Camellia Baki
News Editor
For many in South Florida, especially in Broward County, it is hard to see the displays of Valentine’s Day decor and candy at the front of every store. The sea of pink and red hearts is a stark contrast to the anniversary of a day that seemed so loveless.
On February 14th, 2018, seventeen beloved students and educators at Marjory Stoneman Douglas High School were shot and killed by someone in the wrong place at the wrong time that should not have had access to weapons. It opened up many discussions about gun control and has revealed how flawed our approach to such events are.
People focus too much on the drama and spectacle of the shooting and not the 17 lives that were taken due to several institutional failures.
As a student in Broward County, I noticed that when the Sandy Hook Elementary School shooting happened, we started having a student resource officer (SRO) on campus in my elementary school. To many children at the school, this forewarned that a similar event was bound to happen again.
Then, when tragedy harrowed over our county almost six years later, changes took place once again. Students were required to wear their school identification tags, faculty cut down on students roaming the halls, and multiple SROs were placed on campus.
Most alarming of all were the active-shooter drills, which simulated the environment of a school shooting, that students had to start participating in. It was said that some teachers broke down crying during these hyper-realistic drills over the summer.
The SRO at the Parkland high school, Scot Peterson, fled the scene of the shooting. According to the landmark Supreme Court case of DeShaney v. Winnebago County DSS, Peterson’s actions were justified because the government and police have no Constitutional obligation to protect anyone from harm from another person. If not the government, then who?
It seems as if it is easier to place superficial bandages on a gaping, festering wound and subject students to the knowledge that they are not safe every day that they attend school than to address the fundamental issues that cause these horrific events to occur. These were not things that happened on a whim but the result of multiple institutional and personal failures.
The National Rifle Association (NRA) and the gun manufacturing industry play a large role in the reoccurrence of these events. Two years before the MSD shooting, the NRA spent over $412 million on lobbying and other political endeavors, with most of their money deriving from gun manufacturers like Crimson Trace and Sturm Rugar who donate percentages of firearms sales to the organization.

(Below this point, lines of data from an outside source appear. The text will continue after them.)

-- ==== Sys2Proof/Machine/Flags.lean ====
section
/-! DEFINITION. The flags. RXRDY is the block's only status flag, and no step sets a condition code as a side
effect (spec/10_state.md R28, R40). -/

namespace Sys2Proof.Machine

/-- The completing TimerTick sets RXRDY (R28, R104). -/
def State.raiseReady (s : State) : State := { s with rxRdy := true }

/-- `MailboxTake` clears RXRDY (R28, R106). -/
def State.clearReady (s : State) : State := { s with rxRdy := false }

end Sys2Proof.Machine
end

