-- ==== Sys2Proof/Machine/Sampler.lean ====
section
/-! DEFINITION. The serial bit sampler (spec/40_sampler.md): how RX and the timer raise events, and the two
handlers EdgeFall and TimerTick. Times are written as the timed level asks (R38); no event-level effect
depends on them. -/

namespace Sys2Proof.Machine

/-- R113: a falling edge at this instant lies within T_ISR after the completing tick that re-enabled edge
detection. While EDGE_EN = 1 the last handler was that completing tick. -/
def State.edgeMayBeMissed (p : Params) (s : State) : Bool :=
  match s.level, s.isrAt with
  | .timed, some t => p.lt t s.now && p.le s.now (t.add .tIsr)
  | _, _ => false

/-- The RX line takes level `l` (R110). A falling edge raises EDGE if EDGE_EN = 1; with EDGE_EN = 0 it is
discarded, not latched (R101, R204; D3, log 17). -/
def State.driveRx (p : Params) (l : Level) (missed : Bool) (s : State) : State :=
  let accepted := s.rx && !l && s.edgeEn && !(missed && s.edgeMayBeMissed p)
  { s with
    rx := l
    rxAt := if l = s.rx then s.rxAt else some s.now
    edgePend := if accepted then some s.now else s.edgePend }

/-- The sample timer expires: TIMER is raised if the timer is armed (R103, R203). No sampler step can
occur before boot has finished (R231). -/
def State.raiseTimer (d : SampleDraw) (s : State) : State :=
  if s.bootPos = none && s.tmrRun then { s with tmrPend := some d } else s

/-- R102: EdgeFall, accepted, for an edge at time `t`. -/
def State.edgeFall (t : Time) (s : State) : State :=
  { s with
    edgeEn := false
    tmrRun := true
    tmrPhase := false
    nextTick := some (t.add (tickDelay false)) }

/-- `v` with bit `i` set to `l`, the other bits kept (R103). -/
def setBit (v : Byte) (i : Nat) (l : Level) : Byte :=
  if l then v ||| BitVec.twoPow 8 i else v &&& ~~~(BitVec.twoPow 8 i)

/-- R103: the sampling part of TimerTick. -/
def State.tickSample (l : Level) (s : State) : State :=
  { s with
    acc := setBit s.acc s.bitPos.toNat l
    bitPos := s.bitPos + 1
    tmrPhase := true
    nextTick := s.nextTick.map (·.add (tickDelay true)) }

/-- R104: the completing part of TimerTick. An unread byte is overwritten (R105). -/
def State.tickComplete (s : State) : State :=
  { s.mailboxWrite s.acc with
    bitPos := 0
    tmrRun := false
    edgeEn := true
    nextTick := none }

/-- R103 and R104: TimerTick at level `l`. -/
def State.timerTick (l : Level) (s : State) : Result :=
  if 7 < s.bitPos.toNat then .fault .bitPosOutOfRange
  else
    let t := s.tickSample l
    if t.bitPos = 8 then .next t.tickComplete else .next t

/-- The level of a sample: RX as it stands, or the level drawn (R112). -/
def State.drawnLevel (s : State) : SampleDraw → Level
  | .line => s.sample
  | .drawn l => l

/-- The interrupt context takes a pending EDGE event (R203, R210 to R212). -/
def State.takeEdge (t : Time) (s : State) : Result :=
  s.inHandler fun u => .next (u.edgeFall t)

/-- The interrupt context takes a pending TIMER event (R203, R210 to R212). -/
def State.takeTimer (d : SampleDraw) (s : State) : Result :=
  s.inHandler fun u => u.timerTick (s.drawnLevel d)

/-- A byte's life at the event level (R109): an accepted EdgeFall at time `t`, then one TimerTick for each level. -/
def State.ticks : List Level → State → Result
  | [], s => .next s
  | l :: ls, s =>
    match s.timerTick l with
    | .next t => State.ticks ls t
    | .fault f => .fault f
    | .refused r => .refused r

end Sys2Proof.Machine
end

The NRA not only maintains the demand for guns through advertisements and lobbying but also serves as a scapegoat whenever mass shootings occur. Instead of gun manufacturers absorbing the brunt of the criticism, the NRA is left to clean up these PR disasters. To many politicians and officials who receive generous donations from the NRA, it is not about upholding the Constitution or protecting citizens’ rights, but about the money that they pocket.
A few months after the MSD massacre, the largest attack on the Jewish community took place in U.S. history in Pittsburgh, leaving 11 people dead during Shabbat morning services at the Tree of Life – Or L’Simcha Congregation.
We can tear down the buildings where these tragedies took place and fill our minds with Valentine’s Day preparations, but we can not go back in time to remove guns from the hands of potential murderers and empty the halls of MSD’s 1200s building.
To ensure that the safety of schools and places of worship remain standing, changes need to be made at the institutional level, as opposed to relying on performative bandages to keep children and citizens alive in places that were supposed to keep them safe.